NOTE: Don't use this option when the destination is a Solaris "tmpfs" filesystem. It doesn't seem to handle seeks over null regions correctly and ends up corrupting the files.
-x, --one-file-system
This tells rsync not to cross filesystem boundaries when recursing. This is useful for transferring the contents of only one filesystem.
--existing
This tells rsync not to create any new files - only update files that already exist on the destination.
--ignore-existing
This tells rsync not to update files that already exist on the destination.
--max-delete=NUM
This tells rsync not to delete more than NUM files or directories. This is useful when mirroring very large trees to prevent disasters.
--delete
This tells rsync to delete any files on the receiving side that aren't on the sending side. Files that are excluded from transfer are excluded from being deleted unless you use --delete-excluded.
This option has no effect if directory recursion is not selected.
This option can be dangerous if used incorrectly! It is a very good idea to run first using the dry run option (-n) to see what files would be deleted to make sure important files aren't listed.

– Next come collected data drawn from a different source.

-- ==== Sys2Proof/Laws/PerInstr.lean ====
section
/-! SUPPORT. One law of every instruction as syntax: an event has no encoding, and no instruction has both a hart's encoding and
an engine word's. -/

namespace Sys2Proof.Laws.OneEncoding

open Sys2Proof Sys2Proof.Machine

/-- An event of the part is named, never fetched or queued; what a hart fetches is no engine operation. -/
def Statement (i : Instr) : Prop :=
  (eventRow i = true → encode i = none ∧ encodeEngine i = none) ∧ (encodeEngine i = none ∨ encode i = none)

If the sending side detects any IO errors then the deletion of any files at the destination will be automatically disabled. This is to prevent temporary filesystem failures (such as NFS errors) on the sending side causing a massive deletion of files on the destination. You can override this with the --ignore-errors option.
--delete-excluded
In addition to deleting the files on the receiving side that are not on the sending side, this tells rsync to also delete any files on the receiving side that are excluded (see --exclude).
--delete-after
By default rsync does file deletions before transferring files to try to ensure that there is sufficient space on the receiving filesystem. If you want to delete after transferring then use the --delete-after switch.
--ignore-errors
Tells --delete to go ahead and delete files even when there are IO errors.
--force
This options tells rsync to delete directories even if they are not empty when they are to be replaced by non-directories. This is only relevant without --delete because deletions are now done depth-first. Requires the --recursive option (which is implied by -a) to have any effect.
-B , --block-size=BLOCKSIZE
This controls the block size used in the rsync algorithm. See the technical report for details.
-e, --rsh=COMMAND
This option allows you to choose an alternative remote shell program to use for communication between the local and remote copies of rsync. By default, rsync will use rsh, but you may like to instead use ssh because of its high security.
You can also choose the remote shell program using the RSYNC_RSH environment variable.
See also the --blocking-io option which is affected by this option.
--rsync-path=PATH
Use this to specify the path to the copy of rsync on the remote machine. Useful when it's not in your path. Note that this is the full path to the binary, not just the directory that the binary is in.
--exclude=PATTERN
This option allows you to selectively exclude certain files from the list of files to be transferred. This is most useful in combination with a recursive transfer.
You may use as many --exclude options on the command line as you like to build up the list of files to exclude.
See the section on exclude patterns for information on the syntax of this option.
--exclude-from=FILE
This option is similar to the --exclude option, but instead it adds all exclude patterns listed in the file FILE to the exclude list. Blank lines in FILE and lines starting with ';' or '#' are ignored.
--include=PATTERN
This option tells rsync to not exclude the specified pattern of filenames. This is useful as it allows you to build up quite complex exclude/include rules.
See the section of exclude patterns for information on the syntax of this option.
--include-from=FILE
This specifies a list of include patterns from a file.
-C, --cvs-exclude
This is a useful shorthand for excluding a broad range of files that you often don't want to transfer between systems. It uses the same algorithm that CVS uses to determine if a file should be ignored.
The exclude list is initialized to:
RCS SCCS CVS CVS.adm RCSLOG cvslog.* tags TAGS .make.state .nse_depinfo *~ #* .#* ,* *.old *.bak *.BAK *.orig *.rej .del-* *.a *.o *.obj *.so *.Z *.elc *.ln core
then files listed in a $HOME/.cvsignore are added to the list and any files listed in the CVSIGNORE environment variable (space delimited).
Finally, any file is ignored if it is in the same directory as a .cvsignore file and matches one of the patterns listed therein. See the cvs(1) manual for more information.
--csum-length=LENGTH
By default the primary checksum used in rsync is a very strong 16 byte MD4 checksum. In most cases you will find that a truncated version of this checksum is quite efficient, and this will decrease the size of the checksum data sent over the link, making things faster.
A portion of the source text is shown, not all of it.